--- RECORDS SHOWN Enclosed Below ---
-- ==== Sys2Proof/Config.lean ====
section
/-! DEFINITION. The parameters of the block (00_scope.md R7): the document's literals as named
constants (`DATA_W` and `STARTCOL_W` stand in Word.lean, beside the types they are the widths of), the OPEN parameters as the fields of `Config` (plain data that `State` holds and no step
changes), and the one free value of the model. -/

namespace Sys2Proof

/-- `COLS`: visible columns per row (R7). -/
abbrev COLS : Nat := 16
/-- `ROWS`: visible rows (R7). -/
abbrev ROWS : Nat := 2
/-- `NSIG`: logical signals, RS, RW, EN, D0 .. D7 (R7). -/
abbrev NSIG : Nat := 11
/-- `ROW0_ORIGIN`: command byte selecting row 0, column 0 (R7). -/
def ROW0_ORIGIN : Byte := 0x80
/-- `ROW1_ORIGIN`: command byte selecting row 1, column 0 (R7). -/
def ROW1_ORIGIN : Byte := 0xC0
/-- `SPACE`: the blank written by the clear phase (R7). -/
def SPACE : Byte := 0x20
/-- `CLEAR_COUNT`: blanks written by the clear phase (R7). -/
def CLEAR_COUNT : Nat := 15
/-- `ADVANCE_OP`: command byte used to advance (R7; 90_conflicts.md C3). -/
def ADVANCE_OP : Byte := 0x06
/-- `WRAP_LIMIT`: the row jump fires before the character whose index exceeds it (R7; C1). -/
def WRAP_LIMIT : Nat := 15
/-- `INIT_WAKE_COUNT`: repetitions of 0x30 in the initialization (R7). -/
def INIT_WAKE_COUNT : Nat := 3

/-- PinAssignment: logical signal to physical line identifier (R29 CR0 `PINMAP`, R30, R57). `d[b]`
is `PIN(Db)`. -/
structure PinMap where
  rs : Nat
  rw : Nat
  en : Nat
  d  : Vector Nat DATA_W
  deriving DecidableEq, Repr

/-- The eleven identifiers, in the order RS, RW, EN, D0, ..., D7. -/
def PinMap.ids (m : PinMap) : List Nat := m.rs :: m.rw :: m.en :: m.d.toList

/-- The OPEN parameters of R7: what a platform fixes before reset is released. -/
structure Config where
  /-- `PIN(sig)`, CR0 `PINMAP` (R29, R30). -/
  pins : PinMap
  /-- `T_DWELL_MS`, CR1 `DWELL` (R29, R31). -/
  dwellMs : Nat
  /-- `MSG_CAP`, the capacity of the message buffer in bytes (R7, R51). -/
  msgCap : Nat
  /-- `OBS_06_MOVES`, an observer parameter: whether 0x06 moves the controller's pointer (R215). -/
  obs06Moves : Bool
  deriving DecidableEq, Repr

/-- `LEN_W = ceil(log2(MSG_CAP+1))` (R7), for a capacity of at least 1: one more than the place of
the capacity's highest set bit. -/
def Config.lenW (c : Config) : Nat := Nat.log2 c.msgCap + 1

/-- The configuration `State.reset` stands for. DESIGN CHOICE (log entry 1, unsafe): the spec leaves
`PIN`, `T_DWELL_MS` and `MSG_CAP` OPEN; `MSG_CAP` = 40 is that of the programs of 95_test_vectors.md,
`OBS_06_MOVES` = false is the spec's default. No statement rests on these values. -/
def Config.platform : Config :=
  { pins := { rs := 0, rw := 1, en := 2, d := #v[3, 4, 5, 6, 7, 8, 9, 10] }
    dwellMs := 5
    msgCap := 40
    obs06Moves := false }

/-- FREE VALUE (log entry 2): what byte `a` of the message buffer holds, in the `epoch`-th power-on of
the buffer, before the host has written it. 93_implementation_defined.md X3: any value. It has no body,
so nothing can be proved of it. -/
opaque Config.unwrittenByte (epoch a : Nat) : Byte

end Sys2Proof
end

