-- ==== Sys2Proof/Machine/Layout.lean ====
section
/-! DEFINITION. TextLayoutEngine: `RENDER` (43_render.md R170 to R186), both documented defects kept. -/

namespace Sys2Proof.Machine

/-- The clear phase (R172): the requested origin, then row 0's origin unconditionally (R173), `CNT <- 0`,
then fifteen times a blank and an advance. -/
def clearPhase (origin : Byte) : List Xfer :=
  [cmd origin, cmd ROW0_ORIGIN [.clearCnt]]
    ++ (List.replicate CLEAR_COUNT [dat SPACE, cmd ADVANCE_OP [.countUp]]).flatten

/-- `IDX <- 0` when the message phase begins, which is after the last of `left` more advances (R171). -/
def startMessage (left : Nat) : List LatchOp := if left = 0 then [.clearIdx] else []

/-- The reselect phase (R174): `C(origin)`, `CNT <- 0`. -/
def reselectPhase (origin : Byte) (advances : Nat) : List Xfer :=
  [cmd origin (.clearCnt :: startMessage advances)]

/-- The advance phase (R175): as many `C(0x06)`, `CNT <- CNT + 1` after each. -/
def advancePhase : Nat → List Xfer
  | 0 => []
  | left + 1 => cmd ADVANCE_OP (.countUp :: startMessage left) :: advancePhase left

/-- The row jump: `C(0xC0)`, `DROPPED <- 1` (R177). -/
def rowJump : Xfer := cmd ROW1_ORIGIN [.drop]

/-- One character: `D(MemRead(MSG, IDX, 1))`, `IDX <- IDX + 1` (R176). -/
def character : Xfer := { kind := .data, src := .msg, after := [.indexUp] }

/-- The message phase (R176, R177) for `left` more characters from index `idx`: the jump comes before the
character when `IDX > 15` and `DROPPED = 0`. -/
def messagePhase : (left idx : Nat) → (dropped : Bool) → List Xfer
  | 0, _, _ => []
  | left + 1, idx, dropped =>
    if WRAP_LIMIT < idx && !dropped then rowJump :: character :: messagePhase left (idx + 1) true
    else character :: messagePhase left (idx + 1) dropped

/-- The transfers of a RENDER of a message of `len` bytes (R171). -/
def renderXfers (clearRow : Bool) (row : Row) (startColumn : StartCol) (len : Nat) : List Xfer :=
  (if clearRow then clearPhase (rowOrigin row) else [])
    ++ reselectPhase (rowOrigin row) (advanceCount startColumn)
    ++ advancePhase (advanceCount startColumn)
    ++ messagePhase len 0 false

/-- The event list of a RENDER. -/
def renderProgram (clearRow : Bool) (row : Row) (startColumn : StartCol) (len : Nat) : List Micro :=
  transfersMicros (renderXfers clearRow row startColumn len)

/-- The latches a RENDER takes at acceptance: `R_LEN <- MSG_LEN`, `DROPPED <- 0`, `CNT <- 0`, `IDX <- 0`
(R88). -/
def renderLatches (s : State) : State :=
  { s with rLen := s.msgLen, dropped := false, cnt := 0, idx := 0 }

/-- `RENDER` (R170). A length beyond `MSG_CAP` raises `Fault(2)` at acceptance (R92). -/
def execRender (clearRow : Bool) (row : Row) (startColumn : StartCol) (s : State) : Result :=
  if s.busy then .next s
  else if s.cfg.msgCap < s.msgLen then .next (raiseFault codeLengthRange s)
  else request (wordR 0b00010 clearRow row startColumn)
    (renderProgram clearRow row startColumn s.msgLen) (renderLatches s)

end Sys2Proof.Machine
end

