-- ==== Sys2Proof/Machine/Ports.lean ====
section
/-! DEFINITION. What one step of the machine does, by who moves: the reset input (70_reset_and_hazards.md
R260, R261), the sequencer (10_state.md R23), the host at the port (30_encoding.md R88, 20_memory.md
R53, 60_exceptions.md R237) and the observer (44_display_observer.md R202). -/

namespace Sys2Proof.Machine

/-- A request word at the port of the idle engine: decoded at once (R88); an illegal word raises `Fault(1)`
(R90), and this check comes before the length check of a RENDER (R233). -/
def presentWord (w : ReqWord) (s : State) : Result :=
  match decodeRequest w with
  | .ok i => exec i s
  | .error _ => .next (raiseFault codeIllegalRequest s)

/-- The host's turn while the engine is idle. A write presented together with a request takes effect first
and the request sees it (R237 (c)). -/
def hostTurn (s : State) : Result :=
  match s.host with
  | [] => .next s
  | .quiet :: t => .next { s with host := t }
  | .write h :: t => .next (hostWrite h { s with host := t })
  | .request w :: t => presentWord w { s with host := t }
  | .both h w :: t => presentWord w (hostWrite h { s with host := t })

/-- The sequencer's turn at position `n` (R23); the host is held off (R26, R53, R88). -/
def sequencerTurn (n : Nat) (s : State) : Result :=
  performAt s.program n { s with host := hostTick s.host }

/-- The engine's step with the reset input released. The step in which the input falls configures the pins,
before any request can be accepted (R261). -/
def engineTurn (s : State) : Result :=
  if s.inReset then .next (releaseReset s)
  else match s.seq with
    | .pos n => sequencerTurn n s
    | .idle => hostTurn s

/-- The engine's step: reset wins over everything (R237 (a), R260). -/
def portTurn (s : State) : Result :=
  match s.resetIn with
  | true :: t => .next (enterReset { s with resetIn := t })
  | false :: t => engineTurn { s with resetIn := t }
  | [] => engineTurn s

/-- The observer's step on the bus word of the pulse in progress (R202); a word that has no row has no rule
(R217). -/
def observerTurn (w : BusWord) (s : State) : Result :=
  match decodeBus w with
  | .ok i => exec i { s with strobe := none }
  | .error _ => .next (observeOther s)

end Sys2Proof.Machine
end

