theorem take_waiting (h : o.phase = .waiting) (hw : ¬ (o.seen = 6 ∧ w = 0x006)) :
    o.take w f = { phase := .waiting, seen := initSeen o.seen w, display := o.display.forget } := by
  simp only [Observer.take, h, mt initSeen_complete.1 hw, if_false]

theorem take_blind (h : o.phase = .blind) :
    o.take w f = { phase := .waiting, seen := 0, display := o.display.forget } := by
  simp [Observer.take, h]

/-- The word that completes the trace, whether or not the controller was known. -/
theorem take_complete (h : o.phase ≠ .blind) (hn : o.seen = 6) :
    o.take 0x006 f =
      { phase := .ready, seen := 7
        display := (if o.phase = .ready then o.display else Display.initPrefix).setIncrement } := by
  have hs : initSeen o.seen 0x006 = initTrace.length := initSeen_complete.2 ⟨hn, rfl⟩
  have hl : initTrace.length = 7 := rfl
  unfold Observer.take
  cases hp : o.phase <;> simp_all

end Sys2Proof.Laws
end

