/-- The one word of a transfer is sampled with its setup writes done and EN high, whatever the latches held. -/
theorem transferTrace_events (p : PinLatches) (ms : Nat) (t : Transfer) :
    transferTrace p (t.events ms) = [some t.word] := by
  have hen : transferTrace p (t.events ms) = [({ t.latches with en := .driven .high } : PinLatches).busWord?] := by
    simp only [Transfer.events, transferTrace, latches_after]
    rfl
  rw [hen, busWord_latches]

theorem transferTrace_transferEvents (p : PinLatches) (ms : Nat) (ts : List Transfer) :
    transferTrace p (transferEvents ms ts) = ts.map fun t => some t.word := by
  induction ts generalizing p with
  | nil => rfl
  | cons t ts ih =>
    calc transferTrace p (t.events ms ++ transferEvents ms ts)
        = [some t.word] ++ transferTrace (p.afterAll (t.events ms)) (transferEvents ms ts) := by
          rw [transferTrace_append, transferTrace_events]
      _ = some t.word :: ts.map fun t => some t.word := congrArg (some t.word :: ·) (ih _)

/-- Bit 9 of a data word is free in its value (R80). -/
theorem dataWord_eq_add (v : Byte) : dataWord v = 0x200 + v.setWidth 10 := by
  revert v
  decide

/-- Settles O20: the latches at the dwell are the transfer's own, and the pulses come one after the other. -/
theorem sampledBusWord : Obligations.SampledBusWord := by
  refine ⟨fun p ms v => ⟨transferTrace_events p ms (.c v), ?_⟩, transferTrace_transferEvents⟩
  rw [← dataWord_eq_add]
  exact transferTrace_events p ms (.d v)

end Sys2Proof.EncodingProofs
end

section
/-! The events of transfers by their positions: the enable pulse (R112, R113). -/

namespace Sys2Proof.TransportProofs

open Sys2Proof Sys2Proof.Laws Sys2Proof.Machine

section

variable {ms k d : Nat} {t : Transfer}

/-- Event `j` of a list of transfers is event `j % 13` of transfer `j / 13` (R112). -/
theorem transferEvents_getElem? (ms : Nat) (ts : List Transfer) (j : Nat) :
    (transferEvents ms ts)[j]? = ts[j / 13]?.bind fun t => (t.events ms)[j % 13]? := by
  induction ts generalizing j with
  | nil => rfl
  | cons t ts ih =>
    have hlen : (t.events ms).length = 13 := rfl
    change (t.events ms ++ transferEvents ms ts)[j]? = _
    obtain hj | hj := Nat.lt_or_ge j 13
    · rw [List.getElem?_append_left (hlen ▸ hj), Nat.div_eq_of_lt hj, Nat.mod_eq_of_lt hj]
      rfl
    · obtain ⟨i, rfl⟩ := Nat.exists_eq_add_of_le' hj
      rw [List.getElem?_append_right (by omega), hlen, Nat.add_sub_cancel, ih,
        Nat.add_div_right _ (by decide), Nat.add_mod_right, List.getElem?_cons_succ]
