/-- R173, R175: a position that matches is one that CURSOR may stand at. -/
theorem BlockInv.present (inv : BlockInv s) {q : Pos} (hq : s.MatchesAt q) : BlockInv (s.present q) := by
  obtain ⟨hentry, hmatch⟩ := hq
  obtain ⟨hlane, -⟩ := Bool.and_eq_true_iff.1 hmatch
  have hcursor : q.cursor.entry.toNat = q.entry := cursor_entry_toNat (inv.lt_32 hentry)
  refine inv.of_sameTable ⟨rfl, rfl⟩ rfl inv.edgesDisjoint nofun (fun _ => ?_) (fun _ => ?_)
  · rw [State.present_cursor, hcursor]
    exact hentry
  · rw [State.present_cursor, hcursor]
    exact hlane

theorem BlockInv.dispatchEdges (inv : BlockInv s) (hd : s.dispatching = false) : BlockInv s.dispatchEdges := by
  have frame := dispatchEdges_frame s
  rcases dispatchEdges_cases s with ⟨-, -, h⟩ | ⟨-, q, hq, h⟩ | ⟨-, -, h⟩ <;> rw [h] at frame ⊢
  · exact inv.of_idle frame hd (inv.idleEvent hd)
  · exact inv.present hq.1
  · exact inv.of_idle frame rfl rfl

theorem BlockInv.acknowledge (inv : BlockInv s) (raised : Bool) : BlockInv (s.acknowledge raised) := by
  have frame := acknowledge_frame s raised
  rcases acknowledge_cases s raised with ⟨-, h⟩ | ⟨-, q, hq, h⟩ | ⟨-, -, h⟩ <;> rw [h] at frame ⊢
  · exact inv.of_idle frame rfl rfl
  · exact ((inv.note _).setResult .ok).present ((matchesAt_congr rfl rfl rfl rfl q).2 hq.1)
  · exact inv.of_idle frame rfl rfl

/-- R121, R122: the masks that TICK latches are disjoint. -/
theorem BlockInv.sampleAndLatch (inv : BlockInv s) (hd : s.dispatching = false) : BlockInv s.sampleAndLatch := by
  have hnot : ¬ s.dispatching = true := ne_true_of_eq_false hd
  exact inv.of_sameTable ⟨rfl, rfl⟩ rfl (risingEdges_and_fallingEdges _ _) inv.idleEvent (absurd · hnot) (absurd · hnot)

/-- R30: a registered entry may be replaced by one of the same pin with canonical tokens. -/
theorem BlockInv.setEntry (inv : BlockInv s) {i : Nat} {x : Entry} (hi : i < s.count.toNat)
    (hpin : x.pin = (s.entry i).pin) (hx : x.Canonical) : BlockInv (s.setEntry i x) where
  params := inv.params
  countFits := inv.countFits
  pinsInRange j hj := by
    rw [pin_setEntry (inv.lt_32 hi) hpin]
    exact inv.pinsInRange j hj
  unusedZero j (hj : s.count.toNat ≤ j) := by
    rw [entry_setEntry (inv.lt_32 hi), if_neg (by omega)]
    exact inv.unusedZero j hj
  tokensCanonical j g := by
    rw [entry_setEntry (inv.lt_32 hi)]
    split
    · exact hx g
    · exact inv.tokensCanonical j g
  edgesDisjoint := inv.edgesDisjoint
  idleEvent := inv.idleEvent
  cursorRegistered := inv.cursorRegistered
  cursorEdge hd := by
    rw [pin_setEntry (inv.lt_32 hi) hpin]
    exact inv.cursorEdge hd

/-- COUNT does not wrap while there is room in the table (R28). -/
theorem count_succ_toNat (h : s.count.toNat < 32) : (s.count + 1).toNat = s.count.toNat + 1 := by
  bv_omega

/-- R141: REGISTER appends one entry, with a pin in range and no tokens. -/
theorem BlockInv.register (inv : BlockInv s) {pin : Byte} (hidle : s.dispatching = false) (hpin : pin.toNat < W)
    (hroom : s.count.toNat < s.params.maxButtons) (hslot : s.count.toNat < 32) :
    BlockInv (s.setEntry s.count.toNat (Entry.new pin)).countAndPrime where
  params := inv.params
  countFits := by
    rw [State.countAndPrime_count, State.setEntry_count, count_succ_toNat hslot]
    exact hroom
  pinsInRange i hi := by
    rw [State.countAndPrime_count, State.setEntry_count, count_succ_toNat hslot] at hi
    rw [entry_countAndPrime, entry_setEntry hslot]
    split
    · exact hpin
    · exact inv.pinsInRange i (by omega)
  unusedZero i hi := by
    rw [State.countAndPrime_count, State.setEntry_count, count_succ_toNat hslot] at hi
    rw [entry_countAndPrime, entry_setEntry hslot, if_neg (by omega)]
    exact inv.unusedZero i (by omega)
  tokensCanonical i g := by
    rw [entry_countAndPrime, entry_setEntry hslot]
    split
    · exact new_canonical pin g
    · exact inv.tokensCanonical i g
  edgesDisjoint := inv.edgesDisjoint
  idleEvent := inv.idleEvent
  cursorRegistered hd := absurd hd (ne_true_of_eq_false hidle)
  cursorEdge hd := absurd hd (ne_true_of_eq_false hidle)

theorem BlockInv.command {i : Instr} (h : CommandEffect s i t) (inv : BlockInv s) : BlockInv t := by
  cases h with
  | rejected _ code _ => exact inv.setResult code
  | faults _ code _ _ _ => exact inv.of_sameWalk ⟨rfl, rfl⟩ ⟨rfl, rfl, rfl⟩ rfl rfl rfl
  | ticks _ hidle => exact (inv.sampleAndLatch hidle).dispatchEdges hidle
  | registers pin _ hidle hpin hroom hslot => exact inv.register hidle hpin hroom hslot
  | setsHandler e g p tok _ he _ =>
    exact (inv.setEntry he (setH_pin _ g _) (setH_canonical (inv.tokensCanonical _) g p tok)).setResult .ok
  | setsArgument e g p tok _ he _ =>
    exact (inv.setEntry he (setA_pin _ g _) (setA_canonical (inv.tokensCanonical _) g p tok)).setResult .ok
  | acknowledges raised _ _ => exact inv.acknowledge raised
  | resets => exact inv.resetBlock.setResult .ok
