-- ==== Sys2Proof/Machine/PanelDriver.lean ====
section
/-! DEFINITION. The Display Driver: the push of a laid-out line (`C_PUSH`, 42_display_driver.md R131, R132, R136,
R137), the end of a frame (`C_FRAME`, R138 to R141), the display-clear routine (`C_IDLE`, 40_channel.md R91) and
the steps of the DMA engine (R134, R135). -/

namespace Sys2Proof.Machine

/-- One output row on its way out: `bs(OUTBUF[k])` for `k < OUT_W` (R130, R132). -/
def rowUnits (s : State) : List Colour := (s.cons.outbuf.elements s.cons.place.outW).map (bs s.cfg)

/-- The units of the placed line, `OUT_ROWS` times the row (R132, R137). -/
def lineUnits (s : State) : List Colour := (List.replicate s.cons.place.outRows (rowUnits s)).flatten

/-- `PanelSetWindow(OUT_X, OUT_Y, OUT_X + OUT_W - 1, OUT_Y + OUT_ROWS - 1)` (R132, R137). -/
def lineWindow (s : State) (p : Panel) : Panel :=
  let pl := s.cons.place
  p.setWindow pl.outX pl.outY (pl.outX + pl.outW - 1) (pl.outY + pl.outRows - 1)

/-- `push_direct` (R132). -/
def pushDirect (s : State) : State :=
  { s with drv := { s.drv with panel := (lineWindow s s.drv.panel).stream s.cfg (lineUnits s) } }

/-- `push_direct_dma` (R137): copy to `XBUF`, set the window, start the transfer. -/
def pushDirectDma (s : State) : State :=
  let copied := { s.drv with xbuf := s.drv.xbuf.writeRow 0 (lineUnits s), panel := lineWindow s s.drv.panel }
  { s with drv := copied.dmaStart .xbuf (s.cons.place.outRows * s.cons.place.outW) }

/-- The loop of `push_fb` (R136) over the rows of the writable buffer. -/
def fbRows (s : State) (m : Memory 16) : Memory 16 :=
  (List.range s.cons.place.outRows).foldl
    (fun m r => m.writeRow (pixelAddr s.cfg (s.cons.place.outY + r) s.cons.place.outX) (rowUnits s)) m

/-- `push_fb` (R136). -/
def pushFb (s : State) : State :=
  { s with drv := s.drv.setFb s.drv.fbWr (fbRows s (s.drv.fb s.drv.fbWr)) }

/-- Whether `C_PUSH` must wait (R131, R137, R142): a transfer is in flight, and the push would reuse the
transfer buffer or the one framebuffer. -/
def pushWaits (s : State) : Bool :=
  match s.cfg.driverMode with
  | .direct => s.dmaInFlight
  | .framebuffered => s.cfg.fbCount = 1 && s.dmaInFlight

/-- The placed line lies inside the panel and the buffers (R44, R113). -/
def placementInside (s : State) : Bool :=
  let pl := s.cons.place
  1 ≤ pl.outW && pl.outW ≤ 2 * s.cfg.srcW && 1 ≤ pl.outRows && pl.outRows ≤ 2
    && pl.outX + pl.outW ≤ s.cfg.panelW && pl.outY + pl.outRows ≤ s.cfg.panelH

/-- The push rule that the configuration selects (R131). -/
def pushLine (s : State) : State :=
  match s.cfg.driverMode with
  | .direct => if s.cfg.useDma then pushDirectDma s else pushDirect s
  | .framebuffered => pushFb s

/-- The phase after `C_PUSH` (R131): `C_FRAME` after the last line of a frame in framebuffered mode. -/
def afterPush (P : Params) (n : Nat) : CPhase :=
  match P.driverMode with
  | .direct => .ack
  | .framebuffered => if n + 1 = P.srcH then .frame else .ack

/-- Phase `C_PUSH` of the line `n` (R131). A waiting turn changes nothing. -/
def pushPhase (n : Nat) (s : State) : Host.Outcome State Fault Refusal :=
  if pushWaits s then .next s
  else if placementInside s then .next ((pushLine s).toPhase (afterPush s.cfg n))
  else .fault .addressOutsideSpace

/-- `frame_push_blocking` (R139): the whole of `FB[FB_WR]` to the panel, then the swap. -/
def framePushBlocking (s : State) : State :=
  let shown := { s.drv with
    panel := (s.drv.panel.setFullWindow s.cfg).stream s.cfg ((s.drv.fb s.drv.fbWr).elements s.cfg.panelN) }
  { s with drv := shown.swap s.cfg }

/-- `frame_push_dma` (R140): skipped, push and swap, while a transfer is in flight. -/
def framePushDma (s : State) : State :=
  if s.dmaInFlight then s
  else
    let windowed := { s.drv with panel := s.drv.panel.setFullWindow s.cfg }
    { s with drv := (windowed.dmaStart (.fb s.drv.fbWr) s.cfg.panelN).swap s.cfg }

/-- Phase `C_FRAME` (R138); it never waits. -/
def framePhase (s : State) : State :=
  (if s.cfg.useDma then framePushDma s else framePushBlocking s).toPhase .ack

/-- Phase `C_IDLE` with payload `m` (R91); not enabled while a transfer is in flight. -/
def idlePhase (m : Byte) (s : State) : State :=
  if s.dmaInFlight then s
  else
    ({ s with drv := { s.drv.displayClear s.cfg with idleMode := m } }).toPhase .pop

/-- The memory a transfer reads (R26, R134). -/
def Driver.source (d : Driver) (src : DmaSrc) : Memory 16 :=
  match src with
  | .xbuf => d.xbuf
  | .fb b => d.fb b

/-- The address of unit `pos` in a transfer's source: `XBUF[pos]`, or
`FB[b][pos div PANEL_W][pos mod PANEL_W]` (R134). -/
def sourceAddr (P : Params) (src : DmaSrc) (pos : Nat) : Nat :=
  match src with
  | .xbuf => pos
  | .fb _ => pixelAddr P (pos / P.panelW) (pos % P.panelW)

/-- The elements of a transfer's source (R24, R25). -/
def sourceSize (P : Params) (src : DmaSrc) : Nat :=
  match src with
  | .xbuf => P.xbufLen
  | .fb _ => P.panelN

/-- One DMA beat (R134): the unit is read at the time of the beat. -/
def dmaBeat (s : State) : State :=
  let d := s.drv
  let u := (d.source d.dma.src).read (sourceAddr s.cfg d.dma.src d.dma.pos)
  { s with drv := { d with panel := d.panel.put s.cfg u, dma := { d.dma with pos := d.dma.pos + 1 } } }

/-- DMA completion (R135). -/
def dmaComplete (s : State) : State :=
  { s with drv := { s.drv with dma := { s.drv.dma with busy := false } } }

/-- The source unit and the panel element of the next beat exist (R40, R44). -/
def beatInside (s : State) : Bool :=
  s.drv.dma.pos < sourceSize s.cfg s.drv.dma.src && s.drv.panel.cur.x < s.cfg.panelW
    && s.drv.panel.cur.y < s.cfg.panelH

/-- A turn of the DMA engine (R6, R134, R135): a beat, or completion, or nothing while no transfer is in
flight. -/
def dmaTurn (s : State) : Host.Outcome State Fault Refusal :=
  if s.dmaInFlight then
    if s.drv.dma.pos < s.drv.dma.len then
      if beatInside s then .next (dmaBeat s) else .fault .addressOutsideSpace
    else .next (dmaComplete s)
  else .next s

end Sys2Proof.Machine
end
--- End of Enclosed RECORDS SHOWN ---
- _ASSIGNMENT_
Once you find the line containing "abbrev NSIG : Nat := 11", stop: reproduce exactly that line and every line of the data before it, and nothing else.

- _COMPLETED EXERCISE_
-- ==== Sys2Proof/Config.lean ====
section
/-! DEFINITION. The parameters of the block (00_scope.md R7): the document's literals as named
constants (`DATA_W` and `STARTCOL_W` stand in Word.lean, beside the types they are the widths of), the OPEN parameters as the fields of `Config` (plain data that `State` holds and no step
changes), and the one free value of the model. -/

namespace Sys2Proof

/-- `COLS`: visible columns per row (R7). -/
abbrev COLS : Nat := 16
/-- `ROWS`: visible rows (R7). -/
abbrev ROWS : Nat := 2
/-- `NSIG`: logical signals, RS, RW, EN, D0 .. D7 (R7). -/
abbrev NSIG : Nat := 11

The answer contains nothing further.